**What this task involves:**
Find the line holding "else if !p.cont" in the entries below. Give it again exactly, along with every line after it up to and including the line holding "else if p.cont then p.cur.length".

**Extracted data:**
/-- Payload bytes a frame can carry (R384). -/
def State.maxPayload (s : State) (f : Nat) : Nat :=
  s.flowMaxFrame f - 4 - s.hdrLen f - (if s.flowSrtp f then 16 else 0)

/-- The owner of a port's cells (R383). -/
def portOwner (p : Nat) : Nat := 257 + p

/-- Queue fill (R387): frames waiting, and the open frame. -/
def Flow.fill (x : Flow) : Nat :=
  (x.queue.map (fun e => e.fill)).sum + (x.pkt.elems.map (fun e => e.length)).sum + x.pkt.cur.length

/-- Put the fill into DSP_FLOW_QUEUED_f. -/
def State.syncFill (s : State) (f : Nat) : State := s.setReg (R.dspFlowQueued f) (w32 (s.flow f).fill)

/-! ### Syntax units (R139, R383) -/

/-- A piece of a release: whether it begins a syntax unit, its bytes, and whether the unit ends with them. -/
structure Piece where
  start : Bool
  bytes : List Byte
  fin : Bool
  deriving DecidableEq, Repr

/-- Trailing zero bytes belong to the start code that follows. -/
def dropZeros (l : List Byte) : List Byte := (l.reverse.dropWhile (fun b => b == 0)).reverse

/-- Split Annex B bytes at start codes; `acc` is the piece being read, reversed (R139, R383). -/
def splitNal : List Byte → List Byte → Bool → List Piece
  | [], acc, st => if acc.isEmpty && !st then [] else [⟨st, acc.reverse, false⟩]
  | [a], acc, st => [⟨st, (a :: acc).reverse, false⟩]
  | [a, b], acc, st => [⟨st, (b :: a :: acc).reverse, false⟩]
  | a :: b :: c :: r, acc, st =>
    if a = 0 && b = 0 && c = 1 then
      (if acc.isEmpty && !st then [⟨false, [], true⟩] else [⟨st, dropZeros acc.reverse, true⟩]) ++ splitNal r [] true
    else splitNal (b :: c :: r) (a :: acc) st

/-- The value of a 4-byte padded leb128. -/
def leb4 (l : List Byte) : Nat :=
  fld (byteAt l 0) 0 7 + fld (byteAt l 1) 0 7 * 2 ^ 7 + fld (byteAt l 2) 0 7 * 2 ^ 14 + fld (byteAt l 3) 0 7 * 2 ^ 21

/-- obu_type. -/
def obuType (h : Byte) : Nat := fld h 3 4

/-- Split AV1 OBUs: obu_size goes and obu_has_size_field clears; temporal delimiters (type 2) are dropped, a tile group
(type 4) runs on to the end of its tile (R139, R383). `inTile` says a tile group is in progress. -/
def splitObu : Nat → Bool → List Byte → List Piece
  | 0, _, _ => []
  | n + 1, inTile, l =>
    match l with
    | [] => []
    | h :: r =>
      if inTile then [⟨false, l, false⟩]
      else
        let ext := if bit h 2 then 1 else 0
        let body := r.drop (ext + 4)
        let head := setBit h 1 false :: r.take ext
        if obuType h = 4 then [⟨true, head ++ body, false⟩]
        else
          let size := leb4 (r.drop ext)
          let rest := splitObu n false (body.drop size)
          if obuType h = 2 then rest else ⟨true, head ++ body.take size, true⟩ :: rest

/-- The last piece ends its unit. -/
def endLast (l : List Piece) : List Piece :=
  match l.reverse with
  | [] => [⟨false, [], true⟩]
  | p :: r => ({ p with fin := true } :: r).reverse

/-- The pieces of a release of a codec; `tileEnd` ends the unit in progress. -/
def pieces (codec : Nat) (unitOpen tileEnd : Bool) (l : List Byte) : List Piece :=
  let ps := if codec = 0 then splitObu l.length unitOpen l else splitNal l [] false
  if tileEnd then endLast ps else ps

/-- A piece is filler (R174): AV1 padding OBUs, HEVC and AVC filler data NAL units. -/
def isFiller (codec : Nat) (p : Piece) : Bool :=
  let h := byteAt p.bytes 0
  p.start && (if codec = 0 then obuType h == 15 else if codec = 1 then fld h 1 6 == 38 else fld h 0 5 == 12)

/-! ### Payloads (R383) -/

/-- leb128 of a number below 2^28. -/
def leb (n : Nat) : List Byte :=
  if n < 128 then bytesOf 1 n
  else if n < 16384 then bytesOf 1 (n % 128 + 128) ++ bytesOf 1 (n / 128)
  else bytesOf 1 (n % 128 + 128) ++ bytesOf 1 (n / 128 % 128 + 128) ++ bytesOf 1 (n / 16384)

/-- The bytes of elements with a length each. -/
def withLens (l : List (List Byte)) : List Byte := l.flatMap (fun e => leb e.length ++ e)

/-- An AV1 RTP payload: the aggregation header, and the elements; the last has no length where W names their number. -/
def av1Payload (l : List (List Byte)) (z y n : Bool) : List Byte :=
  let w := if l.length ≤ 3 then l.length else 0
  let h := (if z then 128 else 0) + (if y then 64 else 0) + w * 16 + (if n then 8 else 0)
  bytesOf 1 h ++ (if w = 0 then withLens l else withLens l.dropLast ++ (l.getLast?.getD []))

/-- A fragmentation unit of HEVC (type 49) or AVC (FU-A) from a NAL header and a fragment. -/
def fragUnit (codec : Nat) (nal : List Byte) (st fin : Bool) (l : List Byte) : List Byte :=
  let se := (if st then 128 else 0) + (if fin then 64 else 0)
  let h := byteAt nal 0
  if codec = 1 then
    bytesOf 1 (h.toNat / 128 * 128 + 49 * 2 + h.toNat % 2) ++ [byteAt nal 1] ++ bytesOf 1 (se + fld h 1 6) ++ l
  else bytesOf 1 (h.toNat / 32 * 32 + 28) ++ bytesOf 1 (se + fld h 0 5) ++ l

/-- Bytes of a NAL header. -/
def nalHdr (codec : Nat) : Nat := if codec = 1 then 2 else 1

/-- A payload that is ready: its bytes, the coded bytes it carries, and the releases. -/
abbrev Ready := List Byte × Nat × List Nat

/-- Close the open frame of a packetiser; `fin` says that the unit in progress ends with it. -/
def Pkt.close (p : Pkt) (codec : Nat) (key fin : Bool) : List Ready × Pkt :=
  let used := (p.elems.map (fun e => e.length)).sum + p.cur.length
  let next : Pkt := { p with elems := [], cur := [], unitOpen := !fin, cont := !fin, z := false, releases := [], first := false }
  if used = 0 then ([], { p with unitOpen := p.unitOpen && !fin, cont := p.cont && !fin })
  else if codec = 0 then
    let l := p.elems ++ (if p.cur.isEmpty then [] else [p.cur])
    ([(av1Payload l (p.z || p.cont) (!fin && !p.cur.isEmpty) (key && p.first), used, p.releases)], next)
  else if !p.cont && fin then ([(p.cur, used, p.releases)], next)
  else
    let frag := if p.cont then p.cur else p.cur.drop (nalHdr codec)
    ([(fragUnit codec p.nal (!p.cont) fin frag, used, p.releases)], next)

/-- Bytes of the unit in progress that fit into one frame of their own, when they must be fragmented. -/
def Pkt.room (p : Pkt) (codec cap : Nat) : Nat :=
  if codec = 0 then cap - 1
  else if p.cont then cap - (nalHdr codec + 1) else cap - 1

/-- Size of the open frame's payload. -/
def Pkt.size (p : Pkt) (codec : Nat) : Nat :=
  if codec = 0 then 1 + ((p.elems ++ [p.cur]).map (fun e => e.length + (leb e.length).length)).sum
  else if p.cont then p.cur.length + nalHdr codec + 1 else p.cur.length

/-- Emit frames while the unit in progress is too long for the open one (R384). -/
def Pkt.spill : Nat → Nat → Nat → Bool → Pkt → List Ready × Pkt
  | 0, _, _, _, p => ([], p)
  | n + 1, codec, cap, key, p =>
    if p.size codec ≤ cap then ([], p)
    else if !p.elems.isEmpty then
      -- the frame closes before this unit
      let (out, q) := Pkt.close { p with cur := [], cont := false } codec key true
      let (more, q) := Pkt.spill n codec cap key { q with cur := p.cur, unitOpen := true, cont := false, releases := p.releases.take 1 }
      (out ++ more, q)
    else
      let k := max 1 (p.room codec cap)
      let (out, q) := Pkt.close { p with cur := p.cur.take k } codec key false
      let (more, q) := Pkt.spill n codec cap key { q with cur := p.cur.drop k, releases := p.releases.take 1 }
      (out ++ more, q)

/-- Add one piece of release `k` to the open frame. -/
def Pkt.add (p : Pkt) (codec cap k : Nat) (key : Bool) (x : Piece) : List Ready × Pkt :=
  let p := if x.start then { p with cur := [], cont := false, nal := x.bytes.take 2, unitOpen := true } else p
  let p := { p with cur := p.cur ++ x.bytes, releases := if p.releases.contains k then p.releases else k :: p.releases }
  let (out, p) := Pkt.spill (p.cur.length + 1) codec cap key p
  if !x.fin then (out, p)
  else if codec = 0 then
    let elems := if p.cur.isEmpty then p.elems else p.elems ++ [p.cur]
    (out, { p with elems := elems, cur := [], unitOpen := false, cont := false, z := p.z || (p.cont && !p.cur.isEmpty) })
  else
    let (more, p) := Pkt.close p codec key true
    (out ++ more, p)

/-- Add the pieces of a release, and close the frame at a flush (R384). -/
def Pkt.addAll (p : Pkt) (codec cap k : Nat) (key flush : Bool) : List Piece → List Ready × Pkt
  | [] => if flush then p.close codec key (!p.unitOpen) else ([], p)
  | x :: r =>
    let (a, p) := p.add codec cap k key x
    let (b, p) := Pkt.addAll p codec cap k key flush r
    (a ++ b, p)

/-! ### Cells of a flow (R386, R391) -/

/-- Return the chains of releases that no queued, open or sending frame carries any more (R386). -/
def State.returnChains (s : State) (f : Nat) : State :=
  let x := s.flow f
  let p := s.flowPort f
  let busy := x.queue.flatMap (fun e => e.releases) ++ x.pkt.releases ++
    (match (s.port p).sending with | some (g, e, _) => if g = f then e.releases else [] | none => [])
  let gone := x.chains.filter (fun e => !busy.contains e.1)
  let s := s.setFlow f { x with chains := x.chains.filter (fun e => busy.contains e.1) }
  gone.foldl (fun s e => if e.2 = 0 then s else (s.returnChain (portOwner p) e.2).2.2) s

**Task solution:**
  else if !p.cont && fin then ([(p.cur, used, p.releases)], next)
  else
    let frag := if p.cont then p.cur else p.cur.drop (nalHdr codec)
    ([(fragUnit codec p.nal (!p.cont) fin frag, used, p.releases)], next)

/-- Bytes of the unit in progress that fit into one frame of their own, when they must be fragmented. -/
def Pkt.room (p : Pkt) (codec cap : Nat) : Nat :=
  if codec = 0 then cap - 1
  else if p.cont then cap - (nalHdr codec + 1) else cap - 1

/-- Size of the open frame's payload. -/
def Pkt.size (p : Pkt) (codec : Nat) : Nat :=
  if codec = 0 then 1 + ((p.elems ++ [p.cur]).map (fun e => e.length + (leb e.length).length)).sum
  else if p.cont then p.cur.length + nalHdr codec + 1 else p.cur.length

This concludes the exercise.